-- ==== Sys2Proof/Tests/Slice0.lean ====
section
/-! SUPPORT. Tests. Expected values come from spec/: the encodings of 30_encoding.md R50 and the vectors E and V of
95_test_vectors.md, named beside each test. The last part shows, for every statement with hypotheses, that they can be
met. -/

open Sys2Proof Sys2Proof.Machine Sys2Proof.Claims

namespace Sys2Proof.Tests

set_option Elab.async false

/-! ### The checks of WellFormed.lean refuse what breaks them -/

/-- The reference configuration of 00_scope.md R8, for tests alone. -/
def refcfg : Geometry := ⟨0x1000, 0xC00, 0xE00⟩

theorem test_refcfg_wellFormed : refcfg.wellFormed = true := by decide

theorem test_sprite_rom_at_zero_refused : Geometry.wellFormed ⟨0x1000, 0, 0xE00⟩ = false := by decide

theorem test_font_below_sprites_refused : Geometry.wellFormed ⟨0x1000, 0xC00, 0xBFF⟩ = false := by decide

theorem test_font_rom_past_memory_refused : Geometry.wellFormed ⟨0xF3F, 0xC00, 0xE00⟩ = false := by decide

theorem test_sprite_rom_past_memory_refused : Geometry.wellFormed ⟨0x1000, 0xE01, 0xE01⟩ = false := by decide

theorem test_memory_over_64K_refused : Geometry.wellFormed ⟨65537, 0xC00, 0xE00⟩ = false := by decide

theorem test_word_outside_table_refused : legalWord 0x5B00 = false ∧ legalWord 0x6020 = false := by decide

theorem test_key_duty_refused : (HostOp.keyDown 6).wellFormed = false ∧ (HostOp.keyUp 6).wellFormed = false := by decide

/-! ### Decoding, each word written out bit by bit from its row of 30_encoding.md R50 -/

theorem test_decode_family0 : decode 0b0000000000000000 = some .nop ∧ decode 0b0000000000001100 = some .cls := by decide

theorem test_decode_jp : decode 0b0001101010111100 = some (.jp 0xABC) := by decide

theorem test_decode_ldi : decode 0b0010101011111111 = some (.ldi 10 255) := by decide

theorem test_decode_addi : decode 0b0011000111001000 = some (.addi 1 200) := by decide

theorem test_decode_subi : decode 0b0100010111111110 = some (.subi 5 254) := by decide

theorem test_decode_mov : decode 0b0101000000010010 = some (.mov 1 2) := by decide

theorem test_decode_add : decode 0b0101000100010010 = some (.add 1 2) := by decide

theorem test_decode_sub : decode 0b0101001000010010 = some (.sub 1 2) := by decide

theorem test_decode_mul : decode 0b0101001100010010 = some (.mul 1 2) := by decide

theorem test_decode_div : decode 0b0101010000010010 = some (.div 1 2) := by decide

theorem test_decode_se : decode 0b0101010100010010 = some (.se 1 2) := by decide

theorem test_decode_sne : decode 0b0101011000010010 = some (.sne 1 2) := by decide

theorem test_decode_sgt : decode 0b0101011100010010 = some (.sgt 1 2) := by decide

theorem test_decode_sova : decode 0b0101100000010010 = some (.sova 1 2) := by decide

theorem test_decode_sovb : decode 0b0101100100010010 = some (.sovb 1 2) := by decide

theorem test_decode_scol : decode 0b0101101000010010 = some (.scol 1 2) := by decide

theorem test_decode_setf : decode 0b0110000000000011 = some (.setf 3) := by decide

theorem test_decode_setfr : decode 0b0110000000010100 = some (.setfr 4) := by decide

theorem test_decode_rnd : decode 0b0111000000000101 = some (.rnd 5) := by decide

theorem test_decode_lpr : decode 0b0111000000010001 = some (.lpr 1) := by decide

theorem test_decode_lpi : decode 0b1000000000001001 = some (.lpi 9) := by decide

theorem test_decode_skp : decode 0b1001000000000010 = some (.skp 2) := by decide

theorem test_decode_sknp : decode 0b1001000000010011 = some (.sknp 3) := by decide

theorem test_decode_rsk : decode 0b1010001100010010 = some (.rsk 3 1 2) := by decide

theorem test_decode_drw : decode 0b1101000000010010 = some (.drw 0 1 2) := by decide

theorem test_decode_num : decode 0b1110000100100011 = some (.num 1 2 3) := by decide

theorem test_decode_dig : decode 0b1111001101000101 = some (.dig 3 4 5) := by decide

/-- V2e: the illegal words next to legal ones. -/
theorem test_decode_illegal :
    [0x0001, 0x000B, 0x000D, 0x00C0, 0x0C00, 0x0FFF, 0x5B00, 0x5F12, 0x6020, 0x6100, 0x6103, 0x7020, 0x7100, 0x8010,
      0x8100, 0x9020, 0x9100, 0xB000, 0xC123, 0xCFFF].all (fun w => (decode w).isNone) = true := by decide

/-- V2e, last sentence: under the other layout 6103 is legal and 6010 is not. -/
theorem test_decode_other_layout : decodeWith .d2 0x6103 = some (.setfr 3) ∧ decodeWith .d2 0x6010 = none := by decide

/-- E10: the source's only byte-level examples. -/
theorem test_decode_bytes : decodeBytes [0x20, 0x05, 0x00, 0x0C] = .ok (.ldi 0 5, [0x00, 0x0C]) ∧
    decodeBytes [0x00, 0x0C] = .ok (.cls, []) ∧ decodeBytes [0x60, 0x20] = .error (.unimplemented 0x6020) ∧
    decodeBytes [0x60] = .error .truncated := by decide

theorem test_encode_bytes : encodeBytes (.ldi 0 5) = [0x20, 0x05] := by decide

/-! ### One step -/

/-- The step of the word `w`, placed at `pc`. -/
def stepOf (w : Nat) (s : State) : Host.Outcome State Fault Refusal := step (s.withFetchWord 16 w)

/-- The outcome is a next state of which `p` holds. -/
def after (o : Host.Outcome State Fault Refusal) (p : State → Bool) : Bool :=
  match o with
  | .next t => p t
  | _ => false

/-- The reset state with `pc = 0x100` and two registers set. -/
def at100 (r : RegNo) (v : Byte) (q : RegNo) (u : Byte) : State :=
  ((State.reset.setPc 0x100).setReg r v).setReg q u

/-- V1. -/
theorem test_nop : after (step State.reset) (fun t => t.pc == 2 && t.fault == none) = true := by decide +kernel

/-- V2: an odd address. -/
theorem test_odd_fetch :
    ((State.reset.setPc 0x101).setMem [(0x101, 0x20), (0x102, 0x05)]).fetchIn refcfg = some 0x2005 := by decide +kernel

/-- V2a, V2c. -/
theorem test_fetch_out_of_bounds :
    (State.reset.setPc 0xFFF).fetchIn refcfg = none ∧ (State.reset.setPc 0xFFFF).fetchIn ⟨65536, 0xC00, 0xE00⟩ = none := by
  decide +kernel

/-- V2a: the fault of the fetch leaves `pc` where it was. -/
theorem test_fetch_fault_record :
    (State.reset.setPc 0xFFF).fetchFault.fault = some ⟨.addressing, none, some 0xFFF⟩ ∧
      (State.reset.setPc 0xFFF).fetchFault.pc = 0xFFF := by decide

/-- V2e. -/
theorem test_illegal_word : after (stepOf 0x5B00 (at100 0 1 1 0)) (fun t => t.pc == 0x102 && t.reg 0 == 1 &&
    t.fault == some ⟨.unimplementedOpcode, some 0x5B00, some 0x100⟩) = true := by decide +kernel

/-- V4. -/
theorem test_ldi : after (stepOf 0x2AFF (at100 10 3 0 0)) (fun t => t.reg 10 == 255 && t.pc == 0x102) = true := by
  decide +kernel

/-- V7. -/
theorem test_addi_wraps : after (stepOf 0x31C8 (at100 1 100 0 0)) (fun t => t.reg 1 == 44) = true := by decide +kernel

/-- V9. -/
theorem test_subi_wraps : after (stepOf 0x45FF (at100 5 0 0 0)) (fun t => t.reg 5 == 1) = true := by decide +kernel

/-- V11: the destination is `d3`, the source `d4`. -/
theorem test_mov : after (stepOf 0x5012 (at100 1 9 2 200)) (fun t => t.reg 1 == 200 && t.reg 2 == 200) = true := by
  decide +kernel

/-- V13: the source is also the destination. -/
theorem test_add_doubles : after (stepOf 0x5111 (at100 1 200 0 0)) (fun t => t.reg 1 == 144) = true := by decide +kernel

/-- V14. -/
theorem test_sub_wraps : after (stepOf 0x5212 (at100 1 5 2 10)) (fun t => t.reg 1 == 251) = true := by decide +kernel

/-- V19. -/
theorem test_mul_wraps : after (stepOf 0x5311 (at100 1 225 0 0)) (fun t => t.reg 1 == 193) = true := by decide +kernel

/-- V20. -/
theorem test_div_floor : after (stepOf 0x5412 (at100 1 200 2 7)) (fun t => t.reg 1 == 28) = true := by decide +kernel

/-- E3. -/
theorem test_div_by_zero : after (stepOf 0x5412 (at100 1 9 2 0)) (fun t => t.reg 1 == 9 && t.pc == 0x102 &&
    t.fault == some ⟨.arithmetic, some 0x5412, some 0x100⟩) = true := by decide +kernel

/-- V25, V26: the destination and the range; the value is the environment's. -/
theorem test_rnd : after (stepOf 0x7005 (at100 5 99 0 0)) (fun t => t.drawCount == 1 && t.pc == 0x102) = true := by
  decide +kernel

/-- E4. -/
theorem test_jp : after (stepOf 0x1ABC (at100 0 0 1 0)) (fun t => t.pc == 0xABC) = true := by decide +kernel

theorem test_se : after (stepOf 0x5512 (at100 1 10 2 10)) (fun t => t.pc == 0x104) = true := by decide +kernel

theorem test_sne : after (stepOf 0x5612 (at100 1 10 2 10)) (fun t => t.pc == 0x102) = true := by decide +kernel

/-- The row (128, 127) of the skip table: an unsigned comparison. -/
theorem test_sgt_unsigned : after (stepOf 0x5712 (at100 1 128 2 127)) (fun t => t.pc == 0x104) = true := by
  decide +kernel

/-- The rows of the skip table: `y`, `z`, then `SOVA`, `SOVB` and `SCOL`. -/
def overlapRows : List (Byte × Byte × Bool × Bool × Bool) :=
  [(0, 0, false, false, true), (10, 10, false, false, true), (10, 15, true, false, true), (10, 17, true, false, true),
    (10, 18, false, false, false), (10, 9, false, true, true), (10, 5, false, true, true), (10, 2, false, false, false),
    (10, 30, false, false, false), (62, 63, true, false, true), (3, 60, false, true, true), (0, 56, false, false, false)] ++
  [(5, 255, false, true, true), (0, 255, false, true, true), (55, 55, false, false, true), (60, 60, false, false, true),
    (127, 128, true, false, true), (128, 127, false, false, false), (200, 100, false, false, false),
    (247, 250, true, false, true), (248, 250, false, false, false), (250, 252, false, false, false),
    (250, 200, false, false, false), (255, 0, false, false, false)]

theorem test_overlap_tests : overlapRows.all (fun (y, z, a, b, c) => ovA y z == a && ovB y z == b &&
    condCollide y z == c) = true := by decide

theorem test_sova : after (stepOf 0x5812 (at100 1 10 2 15)) (fun t => t.pc == 0x104) = true := by decide +kernel

theorem test_sovb : after (stepOf 0x5912 (at100 1 3 2 60)) (fun t => t.pc == 0x104) = true := by decide +kernel

theorem test_scol : after (stepOf 0x5A12 (at100 1 10 2 18)) (fun t => t.pc == 0x102) = true := by decide +kernel

/-- V32: 5 is the last valid key. -/
theorem test_skp : after (stepOf 0x9000 ((at100 0 5 1 0).setKey 5 true)) (fun t => t.pc == 0x104) = true := by
  decide +kernel

/-- E9. -/
theorem test_skp_bad_index : after (stepOf 0x9000 (at100 0 6 1 0)) (fun t => t.pc == 0x102 &&
    t.fault == some ⟨.invalidKeyIndex, some 0x9000, some 0x100⟩) = true := by decide +kernel

/-- V34, V35. -/
theorem test_sknp : after (stepOf 0x9013 (at100 3 5 1 0)) (fun t => t.pc == 0x104) = true ∧
    after (stepOf 0x9013 ((at100 3 5 1 0).setKey 5 true)) (fun t => t.pc == 0x102) = true := by decide +kernel

/-- V42, and V44 on the sum alone. -/
theorem test_rsk : after (stepOf 0xAF12 (at100 1 1 2 0)) (fun t => t.pc == 0x120) = true := by decide +kernel

theorem test_rsk_wraps : after (execRsk 15 1 2 ((at100 1 1 2 0).setPc 0xFFF2)) (fun t => t.pc == 0x0010) = true := by
  decide

/-- V50. -/
theorem test_setf : after (stepOf 0x6003 (at100 0 0 1 0)) (fun t => t.fReg == 3) = true := by decide +kernel

/-- V53. -/
theorem test_setfr : after (stepOf 0x6013 (at100 3 0x27 1 0)) (fun t => t.fReg == 7) = true := by decide +kernel

/-- V56. -/
theorem test_lpr : after (stepOf 0x7013 (at100 3 200 1 0)) (fun t => t.loopPoint == 8) = true := by decide +kernel

/-- V58. -/
theorem test_lpi : after (stepOf 0x800A (at100 0 0 1 0)) (fun t => t.loopPoint == 10) = true := by decide +kernel

/-! ### Drawing, on the reference configuration -/

/-- V88, two of the pixels. -/
theorem test_cls : after (stepOf 0x000C ((at100 0 0 1 0).setFb (Vector.replicate 64 (Vector.replicate 64 9))))
    (fun t => t.pixel 0 0 == 0 && t.pixel 63 63 == 0 && t.fReg == 15) = true := by decide +kernel

/-- V83: the position wraps, and the left pixel of the pair is the high nibble. -/
theorem test_drw_wraps :
    let t := ((at100 1 63 2 62).setMem [(0xC00, 0x12)]).drawSprite refcfg 0 1 2
    t.pixel 63 62 = 1 ∧ t.pixel 0 62 = 2 ∧ t.pixel 1 62 = 0 := by decide +kernel

/-- V85: byte 31 of sprite 15 is column group 3, row 7. -/
theorem test_drw_last_byte :
    let t := ((at100 1 0 2 0).setMem [(0xDFF, 0xAB)]).drawSprite refcfg 15 1 2
    t.pixel 6 7 = 10 ∧ t.pixel 7 7 = 11 := by decide +kernel

/-- The bytes of digits 2 and 5 in the test font of 95_test_vectors.md section 2.5. -/
def fontBytes : Memory := [(0xE40, 0xF0), (0xE45, 0xF0), (0xEA0, 0xF0), (0xEA6, 0x0F)]

/-- V73: three digits, 8 columns apart. -/
theorem test_num :
    let t := ((at100 1 255 2 0).setMem fontBytes).drawNumber refcfg 1 2 3
    t.pixel 0 0 = 15 ∧ t.pixel 2 1 = 15 ∧ t.pixel 8 0 = 15 ∧ t.pixel 13 1 = 15 ∧ t.pixel 16 0 = 15 ∧ t.pixel 21 1 = 15 ∧
      t.pixel 24 0 = 0 := by decide +kernel

theorem test_num_digits :
    decimalDigits 0 = [0] ∧ decimalDigits 44 = [4, 4] ∧ decimalDigits 100 = [1, 0, 0] ∧ decimalDigits 255 = [2, 5, 5] := by
  decide

/-- V79: index 12 is one glyph, not two digits. -/
theorem test_dig :
    let t := (((at100 1 12 2 5).setReg 3 5).setFReg 3).setMem [(0xF80, 0xF0), (0xF8A, 0xF0)] |>.drawDigit refcfg 1 2 3
    t.pixel 5 5 = 3 ∧ t.pixel 9 7 = 3 ∧ t.fault = none := by decide +kernel

/-- V81. -/
theorem test_dig_out_of_bounds :
    let t := ((at100 1 16 2 5).setReg 3 5).advance.drawDigit refcfg 1 2 3
    t.fault = some ⟨.addressing, some 0xF123, some 0x100⟩ ∧ t.pixel 5 5 = 0 ∧ t.pc = 0x102 := by decide +kernel

/-! ### The host's operations -/

/-- V90, V91, V92, V93. -/
theorem test_load :
    (State.reset.loadIn refcfg [0xAA, 0xBB] 0xFFE 0x1000).mem = [(0xFFE, 0xAA), (0xFFF, 0xBB)] ∧
      (State.reset.loadIn refcfg [0xAA, 0xBB] 0xFFF 0x1001).fault = some ⟨.addressing, none, none⟩ ∧
      (State.reset.loadIn refcfg [0xAA, 0xBB] 0x10 0x13).mem = [] ∧
      (State.reset.loadIn refcfg [0xAA, 0xBB] 0x10 0x13).fault = some ⟨.addressing, none, none⟩ ∧
      (State.reset.loadIn refcfg [] 0x10 0x10).fault = none := by decide +kernel

/-- V61. -/
theorem test_tick_dt_wraps : after (hostOp .tickDt (State.reset.setDt 0xFFFF)) (fun t => t.dt == 0) = true := by
  decide +kernel

/-- V97, first and last operation. -/
theorem test_keys : after (hostOp (.keyDown 5) State.reset) (fun t => t.key 5 && !t.key 4) = true ∧
    after (hostOp (.keyUp 5) (State.reset.setKey 5 true)) (fun t => !t.key 5) = true := by decide +kernel

/-- A core halted by a fetch past memory. -/
def haltedCore : State := (State.reset.setPc 0xFFFF).fetchFault

/-- 60_exceptions.md R128: a halted core answers `TICK` with the stored record and changes nothing, and the run goes on
to the `RESET` that clears the latch, or to `GET_SCREEN`. -/
theorem test_run_goes_on_past_a_halt :
    hostCall .tick haltedCore = .next (haltedCore, .failed ⟨.addressing, none, some 0xFFFF⟩) ∧
      after (hostRun [.tick, .reset] haltedCore) (fun t => t.fault == none && t.pc == 0) = true ∧
      after (hostRun [.tickDt, .getScreen] haltedCore) (fun t => t.pc == 0xFFFF && t.dt == 0) = true :=
  ⟨rfl, rfl, rfl⟩

/-- The cause codes of 60_exceptions.md R127. -/
theorem test_fault_codes : FaultKind.addressing.code = 1 ∧ FaultKind.unimplementedOpcode.code = 2 ∧
    FaultKind.invalidKeyIndex.code = 3 ∧ FaultKind.arithmetic.code = 4 := by decide

theorem test_decodeTableWord : decodeTableWord 16 0x5412 = some (.div 1 2) ∧ decodeTableWord 16 0xB000 = none := by
  decide

/-! ### The hypotheses of the statements can be met -/

/-- A state that holds the word `w` at address 0, where `pc` stands, with one register set. -/
def holding (w : Word) (r : RegNo) (v : Byte) : State :=
  (State.reset.setReg r v).setMem (Memory.writeList [] 0 [highByte w, lowByte w])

---*---

▶ _ACTIVITY_
Lines from the start of the material above through the line containing "theorem test_font_below_sprites_refused : Geometry.wellFormed" are to be duplicated exactly, and only those.

▶ _REPLY_
-- ==== Sys2Proof/Tests/Slice0.lean ====
section
/-! SUPPORT. Tests. Expected values come from spec/: the encodings of 30_encoding.md R50 and the vectors E and V of
95_test_vectors.md, named beside each test. The last part shows, for every statement with hypotheses, that they can be
met. -/

open Sys2Proof Sys2Proof.Machine Sys2Proof.Claims

namespace Sys2Proof.Tests

set_option Elab.async false

/-! ### The checks of WellFormed.lean refuse what breaks them -/

/-- The reference configuration of 00_scope.md R8, for tests alone. -/
def refcfg : Geometry := ⟨0x1000, 0xC00, 0xE00⟩

theorem test_refcfg_wellFormed : refcfg.wellFormed = true := by decide

theorem test_sprite_rom_at_zero_refused : Geometry.wellFormed ⟨0x1000, 0, 0xE00⟩ = false := by decide

theorem test_font_below_sprites_refused : Geometry.wellFormed ⟨0x1000, 0xC00, 0xBFF⟩ = false := by decide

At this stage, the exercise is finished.